La compagnie Disney a en effet testé ces derniers mois, en accord avec six sociétés publicitaires, le « Disney Magic Words ». Basé sur l’apprentissage profond, cet outil analyse tout le contenu des services de streaming du studio, pour mieux comprendre le comportement du public vis-à-vis de ces programmes. Ces métadonnées sont ensuite recueillies, pour proposer aux spectateurs des publicités adaptées à ce qu’ils viennent de visionner.
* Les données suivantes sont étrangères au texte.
/-- HELLO_RECEIVE (12 R313 steps 5 to 7, R314): the width is agreed, and the neighbour checked. -/
def execHelloReceive (port : Nat) (h : Hello) (s : State) : Out :=
  .next (
    if (s.port port).st != .exchanging then s
    else
      let w := chooseLanes ((s.port port).aligned &&& h.lanes)
      if w.1 == 0 then s.portFall port
      else
        ((s.setPort port (fun p => { p with
          neighbour := h.node
          neighbourPort := h.port
          peerLanes := h.lanes % 16
          width := w.1
          lanes := w.2
          credits := (List.range 8).map (fun i => h.credits.getD i 0) })).takeAckSeq port
            ((h.expectSeq + 2 ^ 16 - 1) % 2 ^ 16)).meetSeq port h.expectSeq |>.checkPort port |>.nextLane)

/-- HELLO_TIMER (12 R315): a port held in Exchanging sends a Hello. -/
def execHelloTimer (port : Nat) (s : State) : Out :=
  .next (if (s.port port).st == .exchanging then s.setPort port (fun p => { p with ctlDue := true }) else s)

/-- HELLO_TIMEOUT (12 R315). -/
def execHelloTimeout (port : Nat) (s : State) : Out :=
  .next (
    if (s.port port).st == .exchanging then s.portFall port else s)

/-- Flits that have been held past PortDownLimit for a port that is not Active: those queued at it, and those that the router holds
for it. One whose entry names no port waits for none, and goes with any port's limit (DESIGN CHOICE: R321 gives it the limit, and no
port). -/
def State.overdue (s : State) (port : Nat) : List Flit :=
  let down := !(s.port port).carries
  (if down then (s.port port).sendQ else []) ++ s.fabric.held.filter (fun f => s.fabric.openPorts f.dest == [] &&
    ((down && bit (s.fabric.entry f.dest) port) || s.fabric.entry f.dest == 0))

/-- PORT_DOWN_LIMIT (12 R315, R318, R321): flits held for a port that is not Active are discarded and counted. -/
def execPortDownLimit (port : Nat) (s : State) : Out :=
  .next (
    let l := s.overdue port
    if l == [] then s
    else
      let t : State := { s with fabric := { s.fabric with held := s.fabric.held.filter (fun f => !l.contains f) } }
      (if (s.port port).carries then t else t.setPort port (fun p => { p with sendQ := [] })).discard l)

/-- A lane of a port is lost: it is removed, and the port takes the width that is left (12 R316). -/
def State.laneLost (s : State) (port lane : Nat) : State :=
  let p := s.port port
  if decide (4 ≤ lane) || !bit p.aligned lane || p.st == .down || p.st == .disabled then s
  else
    let s := s.removeLane port lane
    let left := (s.port port).aligned &&& (if p.carries then p.peerLanes else 15)
    if !p.carries && p.st != .exchanging then (if left == 0 then s.portFall port else s)
    else if p.retrain.isSome then s.reWidth port (left &&& p.lanes)
    else s.reWidth port left

/-- LANE_FAULT (12 R316, 19 R517). -/
def execLaneFault (port lane _cause : Nat) (s : State) : Out := .next (s.laneLost port lane)

/-- LANE_RETRAIN_DUE (12 R317). -/
def execLaneRetrainDue (port lane : Nat) (s : State) : Out :=
  .next (if decide (12 ≤ port) || decide (4 ≤ lane) then s else s.dueLane port lane)

/-- The write of LaneRetrainRequest (12 R317, R326). -/
def applyLaneRetrain (value : Nat) (s : State) : Applied :=
  if 48 ≤ value then (s, 0x01A2)
  else if s.laneCan (value / 4) (value % 4) then (s.dueLane (value / 4) (value % 4), 0)
  else (s, 0x01A2)

/-- LANE_RETRAIN_REQUEST (12 R317). -/
def execLaneRetrainRequest (value : Nat) (s : State) : Out :=
  .next (s.trigger 0x2362 3 false 0 255 value (applyLaneRetrain value))

/-- LANE_RETRAIN_DONE (12 R317 step 5): both lanes of the pair return, and the values are recorded (18 R467). -/
def execLaneRetrainDone (port : Nat) (s : State) : Out :=
  .next (match (s.port port).retrain with
    | none => s
    | some lane =>
      let s : State := { s with fabric := { s.fabric with laneFailures := kvDel (4 * port + lane) s.fabric.laneFailures } }
      let s := (s.setPort port (fun p => { p with
        st := .active
        width := 4
        lanes := 15
        aligned := 15
        removed := 0
        peerLanes := 15
        ctlDue := true
        agreeing := false
        retrain := none })).bump 0x3210 7 1
      let s := s.journal true ⟨4, 0x100 + 4 * port + lane, leBytes 4 (s.free 4)⟩
      (s.drew.watch 0).nextLane)

/-- LANE_RETRAIN_TIMEOUT (12 R317, 19 R513, R517). -/
def execLaneRetrainTimeout (port : Nat) (s : State) : Out :=
  .next (match (s.port port).retrain with
    | none => s
    | some lane =>
      let k := 4 * port + lane
      let n := kvGet k 0 s.fabric.laneFailures + 1
      let s : State := { s with fabric := { s.fabric with laneFailures := kvSet k n s.fabric.laneFailures } }
      let s := (s.setPort port (fun p => { p with st := .active, retrain := none, agreeing := false, ctlDue := true })).bump 0x3210 8 1
      let s := (s.removeLane port lane).raise 22 0
      let s := if 2 ≤ n then s.fenceLane port lane else s
      (s.watch 0).nextLane)

/-- The node pair's commit (12 R319). -/
def applyNode (s : State) : Applied :=
  let node := s.staging 0x2360 1
  let dims := s.staging 0x2360 2
  if bit dims 15 || (node != 0xFFFF && (bit node 15 || !inTorus dims node)) then (s, 0x01A0)
  else if s.keepRefused != 0 then (s, s.keepRefused)
  else
    let s := (s.keep 0x2360 1 2 node).keep 0x2360 2 2 dims
    if s.node == 0xFFFF then
      let s : State := { s with fabric := { s.fabric with nodeInForce := node, torusInForce := dims, routes := [], committed := none } }
      ((s.recheckPorts.watch 0).nextLane, 0)
    else ({ s with fabric := { s.fabric with committed := some (node, dims) } }, 0)

/-- NODE_COMMIT (12 R314, R319, R320). -/
def execNodeCommit (value : Nat) (s : State) : Out := .next (s.trigger 0x2360 3 true 1 1 value applyNode)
Geoffrey Calabrese, du réseau d’agence Omnicon, a ainsi déclaré fièrement que cette nouvelle technologie leur permettrait, à court terme, « de se connecter directement aux émotions du consommateur ».
Ce type d’outil est facilement transposable dans la production des grands studios américains qui, depuis des années déjà, utilisent des données démographiques et autres « focus group » pour calculer les chances de succès d’un film ou d’une série, avant d’en lancer la production. On voit donc très bien comment cette connaissance accrue du public grâce aux I.A. peut permettre de calibrer des films destinés à plaire au plus grand monde, bref à définir de façon mathématique les lois du marché.
Cette menace de l’intervention de l’I.A. dans le processus créatif est d’ailleurs si prégnante que plusieurs scénaristes, parmi lesquels Shane Black (Kiss Kiss Bang Bang) et Jim Herzfeld (Mon beau-père et moi), ont mis en place The Gauntlet. Composée d’écrivains aguerris, cette société propose aux producteurs de lire les scénarios de films en développement pour leur prodiguer leurs conseils avisés, basés sur une expérience et un ressenti très humain, très subjectif et donc garanti sans I.A.
Reste que cette course technologique pour prédire les opinions du public pourrait être vaine. Les résultats au box-office le prouvent régulièrement : le septième art reste une industrie extrêmement précaire et le public une entité volubile qui continue, fort heureusement, à rester imprévisible.
L’été 2023 l’a prouvé avec brio, avec les résultats décevants du septième Mission : Impossible et du dixième Fast & Furious qui semblaient promis au succès, tandis que les challengers Barbie et Oppenheimer triomphaient.